In preparation for the 2015 Federal Election a news reporter

In preparation for the 2015 Federal Election, a news reporter wanted to determine the proportion of voters that will vote for each of the three major parties: Conservatives, Liberals, and the NDP. In a random sample of 450 eligible voters contacted via telephone across Canada, the reporter found that voters can be divided into 4 groups: 150 voters intend to vote for the Conservatives, 160 voters intend to vote for the Liberals, 100 voters intend to vote for the NDP, and 40 voters intend to vote for neither of the three major parties.

(a) Construct a 90% confidence interval for the true proportion of voters that do not intend to vote for the Conservatives. State all your assumptions in the context of the question. Also provide an interpretation to the interval in the context of this question.

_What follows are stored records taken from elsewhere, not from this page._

-- ==== Sys2Proof/Machine/HostInterface.lean ====
section
/-!
DEFINITION. The host interface (10_state.md R48) and the fetch of a frame row by a held RECV: everything that Step.lean
calls besides `exec`.
-/

namespace Sys2Proof.Machine

/-- The instruction that a command descriptor issues (10_state.md R41). -/
def commandInstr : CmdKind → Instr
  | .encode => .encode
  | .decode => .decode
  | .recv => .recv
  | .xmask => .xmask
  | .reset => .reset

/-- The first row of a decoded header. -/
def decodedOpcode (bs : List Byte) : Option Instr :=
  match decode bs with
  | .ok d => some d.opcodeRow
  | .error _ => none

/-- The second row of a decoded header. -/
def decodedShape (bs : List Byte) : Option Instr :=
  match decode bs with
  | .ok d => some d.shapeRow
  | .error _ => none

/-- The fetch of a held RECV (20_memory.md R74; log 3, log 4). In phase HDR, once two bytes are in RXQ, it takes the base
header from RXQ and gives its opcode row. In a later phase, once the group it waits for is in RXQ, it gives the shape
row of the base header it has taken. Otherwise there is nothing to fetch. -/
def fetch (s : State) : Option (Instr × State) :=
  match s.recv with
  | none => none
  | some taken =>
    if canResume taken s.rxq then
      match taken with
      | [] => (decodedOpcode s.rxq).map fun i => (i, { s with rxq := s.rxq.drop 2 })
      | _ :: _ => (decodedShape taken).map fun i => (i, s)
    else none

/-- Whether bytes `[offset, offset + count)` lie in a host-filled buffer (10_state.md R44, R45). -/
def inSpace (b : InBuffer) (offset count : Nat) : Bool :=
  match b with
  | .txp => !exceedsPayload (offset + count)
  | .rxi => !exceedsRaw (offset + count)

/-- The host writes into TXP or RXI (10_state.md R48, 00_scope.md R11). -/
def placeBytes (b : InBuffer) (offset : Nat) (bs : List Byte) (s : State) : State :=
  match b with
  | .txp => { s with txp := Memory.writeBytes s.txp offset bs }
  | .rxi => { s with rxi := Memory.writeBytes s.rxi offset bs }

/-- The refusal of a host write while a RECV holds (20_memory.md R66, R74; log 17). -/
def placeRefusal : InBuffer → Refusal
  | .txp => .busy
  | .rxi => .bufferChanged

/-- The registers of a side. -/
def sideRegs (s : State) : Side → FieldRegs
  | .tx => s.tx
  | .rx => s.rx

/-- The value of a field register, extended with zeros to 64 bits; a key as its bytes (10_state.md R21, R22). -/
def fieldValue (r : FieldRegs) : Field → Reply
  | .fin => .value (r.fin.setWidth 64)
  | .rsv => .value (r.rsv.setWidth 64)
  | .opcode => .value (r.opcode.setWidth 64)
  | .mask => .value (r.mask.setWidth 64)
  | .len7 => .value (r.len7.setWidth 64)
  | .paylen => .value r.paylen
  | .key => .bytes (keyBytes r.key)

/-- A host read of a field register: no value while the valid flag is 0, nor a `KEY` while its `MASK` is 0
(10_state.md R25). -/
def readField (s : State) (side : Side) (f : Field) : Option Reply :=
  if validFlag s side = false then none
  else if f = .key ∧ (sideRegs s side).mask ≠ 1#1 then none
  else some (fieldValue (sideRegs s side) f)

/-- A buffer that the host may read now: TXO and RXP only while their valid flag is 1 (10_state.md R44, R48;
70_reset_and_hazards.md R260 item 3). DESIGN CHOICE (log 25): XMO has no flag and may always be read. -/
def readableBuffer (s : State) : OutBuffer → Option Memory
  | .txo => if s.txv then some s.txo else none
  | .rxp => if s.rxv then some s.rxp else none
  | .xmo => some s.xmo

/-- A host read of buffer bytes: no value from a buffer that may not be read now, whatever the count, nor where a byte
holds none (10_state.md R25, R44, R48; log 25 for a read of no bytes). -/
def readBuffer (s : State) (b : OutBuffer) (offset count : Nat) : Option Reply :=
  (readableBuffer s b).bind fun m => (Memory.readBytes m offset count).map .bytes

/-- Whether a stream that begins with these bytes of the socket begins with byte 0 of a frame. -/
def beginsFrame : List SocketByte → Bool
  | [] => true
  | b :: _ => b.first

/-- The host appends to RXQ (10_state.md R46, R48) the next bytes the socket has delivered; any others are refused
(70_reset_and_hazards.md R260 item 4), and so is a first push after a reset that does not begin with byte 0 of a frame
(R252; 93_implementation_defined.md U6; log 20). -/
def pushStream (bs : List Byte) (s : State) : Host.Outcome State Fault Refusal :=
  if s.socket.data.take bs.length ≠ bs then .refused .notFromSocket
  else if s.socket.begun || beginsFrame (s.socket.bytes.take bs.length) then
    .next { s with rxq := s.rxq ++ bs,
                   socket := { bytes := s.socket.bytes.drop bs.length, begun := s.socket.begun || !bs.isEmpty } }
  else .refused .streamNotAligned

/-- The host drops bytes that it has read from the socket and will not push: what stands before the framed stream. Once
it has pushed, no byte may be left out (70_reset_and_hazards.md R252; log 20). DESIGN CHOICE (log 17): it goes on while a
RECV holds too. -/
def drainSocket (count : Nat) (s : State) : Host.Outcome State Fault Refusal :=
  if s.socket.begun then .refused .streamNotAligned
  else .next { s with socket := { s.socket with bytes := s.socket.bytes.drop count } }

/-- What an interaction comes to: an instruction to run, or the step itself. -/
inductive Turn where
  | run (i : Instr) (s : State)
  | done (o : Host.Outcome State Fault Refusal)

/-- A reply, or `NoValue` (60_exceptions.md R214). -/
def replyOrNoValue (r : Option Reply) (s : State) : Turn :=
  match r with
  | some v => .done (.next (answer v s))
  | none => .done (.refused .noValue)

/-- One interaction (10_state.md R48). `s` is the state without it. While a RECV holds the host may push, issue RESET and
read STATUS and CAP (20_memory.md R66, 10_state.md R42). DESIGN CHOICE (log 17): a key supply, a delivery by the socket and the
host's dropping of bytes it has not pushed go on then too, though R66 names none of them. DESIGN CHOICE (log 24): while `ERR` is not 0 only the
operations are refused (10_state.md R36), and the interactions that are no operation go on. -/
def hostTurn (a : HostAction) (s : State) : Turn :=
  match a with
  | .issue c => .run (commandInstr c.kind) { s with cmd := c }
  | .write code msg => .run (.write code msg) s
  | .place b offset bs =>
    if s.recv.isSome then .done (.refused (placeRefusal b))
    else if inSpace b offset bs.length then .done (.next (placeBytes b offset bs s))
    else .done (.fault .noSuchOffset)
  | .deliver bs => .done (.next { s with socket := { s.socket with bytes := s.socket.bytes ++ bs } })
  | .drain count => .done (drainSocket count s)
  | .push bs => .done (pushStream bs s)
  | .supplyKey k => .done (.next { s with keys := s.keys ++ [k] })
  | .readStatus => .done (.next (answer (statusReply s) s))
  | .readCap => .done (.next (answer (capReply s) s))
  | .readField side f =>
    if s.recv.isSome then .done (.refused .busy)
    else replyOrNoValue (readField s side f) s
  | .readBytes b offset count =>
    if s.recv.isSome then .done (.refused .busy)
    else replyOrNoValue (readBuffer s b offset count) s

end Sys2Proof.Machine
end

(b) The news reporter thinks the confidence interval in part (a) is too wide. How many eligible voters does he need to randomly contact in order to construct a 95% confidence interval with a margin of error of 0.03?

(c) Suppose the reporter follows up with the voters after 2 weeks and asks them their voting intentions again. The reporter finds that 20% of voters in each of the 4 groups have now decided to forfeit their vote (i.e. they will not vote anymore). How would the confidence interval in part (a) change? Please show all your work.

Solution

a) Total voters = 450 and no. of voters that do not intend to vote for conservatives = 300

proportion of such voters = 2 /3....
n*p = 300 and n*(1-p) = 150 so we can assume normality here!
z for 90% confidence = 1.281552....standard error = sqrt [ (2/3) * (1/3) / 450 ] = 0.02222222
confidence interval= [ (2/3) - 1.281552*(0.0222222) , (2/3) + 1.281552*(0.02222222) ]
= [  0.6381878 , 0.6951456 ].....
so at 90% confidence level, 63.82%-69.51% is the range of people who are intending to not to give vote for the conservatives......

b) margin of error = 0.03...z at 95% confidence = 1.644854

so, 0.03 = sqrt[ (2/3)*(1/3) / n ] * 1.644854

or, n = 668.0352 nearly equals = 668......

c) so, now total no. people voting = 360....people not voting for conservatives= 240...proportion = 2/3...
now, standard error = sqrt [ (2/3)*(1/3) / 360 ] = 0.0248452
confidence interval= [ (2/3) - 1.281552*(0.0248452) , (2/3) + 1.281552*(0.0248452) ]
= [ 0.6348263 , 0.6985071 ]

so, the because of reduced sample..the confidence interal is changed by very small margin!

..the interval widens a bit from the previous one!